Supplementary datasets
Dataset S1: List of genes identified in liver transcriptomics and DEGs comparing HFD to control, HFD+MI_D1 to HFD, HFD+MI_D2 to HFD, and HFD+MI_D1 to HFD+MI_D2, respectively.
Dataset S2: KEGG pathway and GO enrichment analysis for DEGs in HFD versus control and HFD+MI_D2 versus HFD.
Dataset S3: Reporter metabolites are presented using the differential expression pf genes in the liver tissue of the CMA-treated hamsters compared with that of the liver tissue of the HFD hamsters.
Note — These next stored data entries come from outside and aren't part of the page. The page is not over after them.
@[simp] theorem regWrite_ops (a : ℕ) (b : State → State) (s : State) (h : ∀ s, (b s).ops = s.ops) :
    (regWrite a b s).ops = s.ops := by
  unfold regWrite; (try dsimp only); (repeat' split) <;> first | (simp [h]; done) | simp_all

@[simp] theorem regWrite_mdl (a : ℕ) (b : State → State) (s : State) (h : ∀ s, (b s).mdl = s.mdl) :
    (regWrite a b s).mdl = s.mdl := by
  unfold regWrite; (try dsimp only); (repeat' split) <;> first | (simp [h]; done) | simp_all

@[simp] theorem regWrite_exu (a : ℕ) (b : State → State) (s : State) (h : ∀ s, (b s).exu = s.exu) :
    (regWrite a b s).exu = s.exu := by
  unfold regWrite; (try dsimp only); (repeat' split) <;> first | (simp [h]; done) | simp_all

@[simp] theorem regWrite_coll (a : ℕ) (b : State → State) (s : State) (h : ∀ s, (b s).coll = s.coll) :
    (regWrite a b s).coll = s.coll := by
  unfold regWrite; (try dsimp only); (repeat' split) <;> first | (simp [h]; done) | simp_all

@[simp] theorem regWrite_xn (a : ℕ) (b : State → State) (s : State) (h : ∀ s, (b s).xn = s.xn) :
    (regWrite a b s).xn = s.xn := by
  unfold regWrite; (try dsimp only); (repeat' split) <;> first | (simp [h]; done) | simp_all

@[simp] theorem regWrite_pw (a : ℕ) (b : State → State) (s : State) (h : ∀ s, (b s).pw = s.pw) :
    (regWrite a b s).pw = s.pw := by
  unfold regWrite; (try dsimp only); (repeat' split) <;> first | (simp [h]; done) | simp_all

@[simp] theorem regWrite_sec (a : ℕ) (b : State → State) (s : State) (h : ∀ s, (b s).sec = s.sec) :
    (regWrite a b s).sec = s.sec := by
  unfold regWrite; (try dsimp only); (repeat' split) <;> first | (simp [h]; done) | simp_all

@[simp] theorem regWrite_td (a : ℕ) (b : State → State) (s : State) (h : ∀ s, (b s).td = s.td) :
    (regWrite a b s).td = s.td := by
  unfold regWrite; (try dsimp only); (repeat' split) <;> first | (simp [h]; done) | simp_all

@[simp] theorem regWrite_cof (a : ℕ) (b : State → State) (s : State) (h : ∀ s, (b s).cof = s.cof) :
    (regWrite a b s).cof = s.cof := by
  unfold regWrite; (try dsimp only); (repeat' split) <;> first | (simp [h]; done) | simp_all

@[simp] theorem regWrite_draws (a : ℕ) (b : State → State) (s : State) (h : ∀ s, (b s).draws = s.draws) :
    (regWrite a b s).draws = s.draws := by
  unfold regWrite; (try dsimp only); (repeat' split) <;> first | (simp [h]; done) | simp_all

@[simp] theorem regWrite_out (a : ℕ) (b : State → State) (s : State) (h : ∀ s, (b s).out = s.out) :
    (regWrite a b s).out = s.out := by
  unfold regWrite; (try dsimp only); (repeat' split) <;> first | (simp [h]; done) | simp_all

@[simp] theorem regWrite_mem_dram (a : ℕ) (b : State → State) (s : State) (h : ∀ s, (b s).mem.dram = s.mem.dram) :
    (regWrite a b s).mem.dram = s.mem.dram := by
  unfold regWrite; (try dsimp only); (repeat' split) <;> first | (simp [h]; done) | simp_all

@[simp] theorem regWrite_fab_scratch (a : ℕ) (b : State → State) (s : State) (h : ∀ s, (b s).fab.scratch = s.fab.scratch) :
    (regWrite a b s).fab.scratch = s.fab.scratch := by
  unfold regWrite; (try dsimp only); (repeat' split) <;> first | (simp [h]; done) | simp_all

@[simp] theorem regWrite_hi_lock (a : ℕ) (b : State → State) (s : State) (h : ∀ s, (b s).hi.lock = s.hi.lock) :
    (regWrite a b s).hi.lock = s.hi.lock := by
  unfold regWrite; (try dsimp only); (repeat' split) <;> first | (simp [h]; done) | simp_all

@[simp] theorem regWrite_sec_life (a : ℕ) (b : State → State) (s : State) (h : ∀ s, (b s).sec.life = s.sec.life) :
    (regWrite a b s).sec.life = s.sec.life := by
  unfold regWrite; (try dsimp only); (repeat' split) <;> first | (simp [h]; done) | simp_all

@[simp] theorem regWrite_sec_mboxBuf (a : ℕ) (b : State → State) (s : State) (h : ∀ s, (b s).sec.mboxBuf = s.sec.mboxBuf) :
    (regWrite a b s).sec.mboxBuf = s.sec.mboxBuf := by
  unfold regWrite; (try dsimp only); (repeat' split) <;> first | (simp [h]; done) | simp_all

@[simp] theorem regWrite_pw_st (a : ℕ) (b : State → State) (s : State) (h : ∀ s, (b s).pw.st = s.pw.st) :
    (regWrite a b s).pw.st = s.pw.st := by
  unfold regWrite; (try dsimp only); (repeat' split) <;> first | (simp [h]; done) | simp_all

@[simp] theorem countFetch_frame (a : ℕ) (b : ℕ) (s : State) :
    (countFetch a b s).pending = s.pending ∧ (countFetch a b s).time = s.time ∧ (countFetch a b s).id = s.id ∧ (countFetch a b s).hi = s.hi ∧ (countFetch a b s).mem = s.mem ∧ (countFetch a b s).fab = s.fab ∧ (countFetch a b s).srv = s.srv ∧ (countFetch a b s).ops = s.ops ∧ (countFetch a b s).mdl = s.mdl ∧ (countFetch a b s).exu = s.exu ∧ (countFetch a b s).coll = s.coll ∧ (countFetch a b s).xn = s.xn ∧ (countFetch a b s).pw = s.pw ∧ (countFetch a b s).sec = s.sec ∧ (countFetch a b s).td = s.td ∧ (countFetch a b s).cof = s.cof ∧ (countFetch a b s).draws = s.draws ∧ (countFetch a b s).out = s.out := by
  simp [countFetch]

@[simp] theorem refuseOp_frame (a : Hdr) (b : Status) (s : State) :
    (refuseOp a b s).pending = s.pending ∧ (refuseOp a b s).time = s.time ∧ (refuseOp a b s).id = s.id ∧ (refuseOp a b s).mem = s.mem ∧ (refuseOp a b s).fab = s.fab ∧ (refuseOp a b s).srv = s.srv ∧ (refuseOp a b s).ops = s.ops ∧ (refuseOp a b s).mdl = s.mdl ∧ (refuseOp a b s).exu = s.exu ∧ (refuseOp a b s).coll = s.coll ∧ (refuseOp a b s).xn = s.xn ∧ (refuseOp a b s).pw = s.pw ∧ (refuseOp a b s).sec = s.sec ∧ (refuseOp a b s).cof = s.cof ∧ (refuseOp a b s).draws = s.draws := by
  simp [refuseOp]

@[simp] theorem refuseOp_leaf (a : Hdr) (b : Status) (s : State) :
    (refuseOp a b s).hi.lock = s.hi.lock := by
  simp [refuseOp]

@[simp] theorem violate_frame (s : State) :
    (violate s).pending = s.pending ∧ (violate s).time = s.time ∧ (violate s).id = s.id ∧ (violate s).ctxs = s.ctxs ∧ (violate s).mem = s.mem ∧ (violate s).fab = s.fab ∧ (violate s).srv = s.srv ∧ (violate s).ops = s.ops ∧ (violate s).mdl = s.mdl ∧ (violate s).exu = s.exu ∧ (violate s).coll = s.coll ∧ (violate s).xn = s.xn ∧ (violate s).pw = s.pw ∧ (violate s).sec = s.sec ∧ (violate s).td = s.td ∧ (violate s).cof = s.cof ∧ (violate s).draws = s.draws ∧ (violate s).out = s.out := by
  simp [violate]

@[simp] theorem violate_leaf (s : State) :
    (violate s).hi.lock = s.hi.lock := by
  simp [violate]

@[simp] theorem lockedWrite_pending (a : Bool) (b : Bool) (c : State → State) (s : State) (h : ∀ s, (c s).pending = s.pending) :
    (lockedWrite a b c s).pending = s.pending := by
  unfold lockedWrite; (try dsimp only); (repeat' split) <;> first | (simp [h]; done) | simp_all

@[simp] theorem lockedWrite_time (a : Bool) (b : Bool) (c : State → State) (s : State) (h : ∀ s, (c s).time = s.time) :
    (lockedWrite a b c s).time = s.time := by
  unfold lockedWrite; (try dsimp only); (repeat' split) <;> first | (simp [h]; done) | simp_all

@[simp] theorem lockedWrite_id (a : Bool) (b : Bool) (c : State → State) (s : State) (h : ∀ s, (c s).id = s.id) :
    (lockedWrite a b c s).id = s.id := by
  unfold lockedWrite; (try dsimp only); (repeat' split) <;> first | (simp [h]; done) | simp_all

@[simp] theorem lockedWrite_ctxs (a : Bool) (b : Bool) (c : State → State) (s : State) (h : ∀ s, (c s).ctxs = s.ctxs) :
    (lockedWrite a b c s).ctxs = s.ctxs := by
  unfold lockedWrite; (try dsimp only); (repeat' split) <;> first | (simp [h]; done) | simp_all

@[simp] theorem lockedWrite_mem (a : Bool) (b : Bool) (c : State → State) (s : State) (h : ∀ s, (c s).mem = s.mem) :
    (lockedWrite a b c s).mem = s.mem := by
  unfold lockedWrite; (try dsimp only); (repeat' split) <;> first | (simp [h]; done) | simp_all

@[simp] theorem lockedWrite_fab (a : Bool) (b : Bool) (c : State → State) (s : State) (h : ∀ s, (c s).fab = s.fab) :
    (lockedWrite a b c s).fab = s.fab := by
  unfold lockedWrite; (try dsimp only); (repeat' split) <;> first | (simp [h]; done) | simp_all

@[simp] theorem lockedWrite_srv (a : Bool) (b : Bool) (c : State → State) (s : State) (h : ∀ s, (c s).srv = s.srv) :
    (lockedWrite a b c s).srv = s.srv := by
  unfold lockedWrite; (try dsimp only); (repeat' split) <;> first | (simp [h]; done) | simp_all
Dataset S4: Composition of the diets used in the study.
Acknowledgments
We gratefully acknowledge the help of Yaiza Tobajas, Anna Antolín, Iris Triguero, Cristina Egea and Gertruda Chomiciute, who are laboratory technicians at the Technological Unit of Nutrition and Health of Eurecat, for their technical support. The author would like to thank NGI Sweden for generation of transcriptomics data. AM and HY acknowledge support from the PoLiMeR Innovative Training Network (Marie Skłodowska-Curie Grant Agreement No. 812616) which has received funding from the European Union’s Horizon 2020 research and innovation programme. The computations were performed on resources provided by SNIC through Uppsala Multidisciplinary Center for Advanced Computational Science (UPPMAX) under Project SNIC 2020/16-69.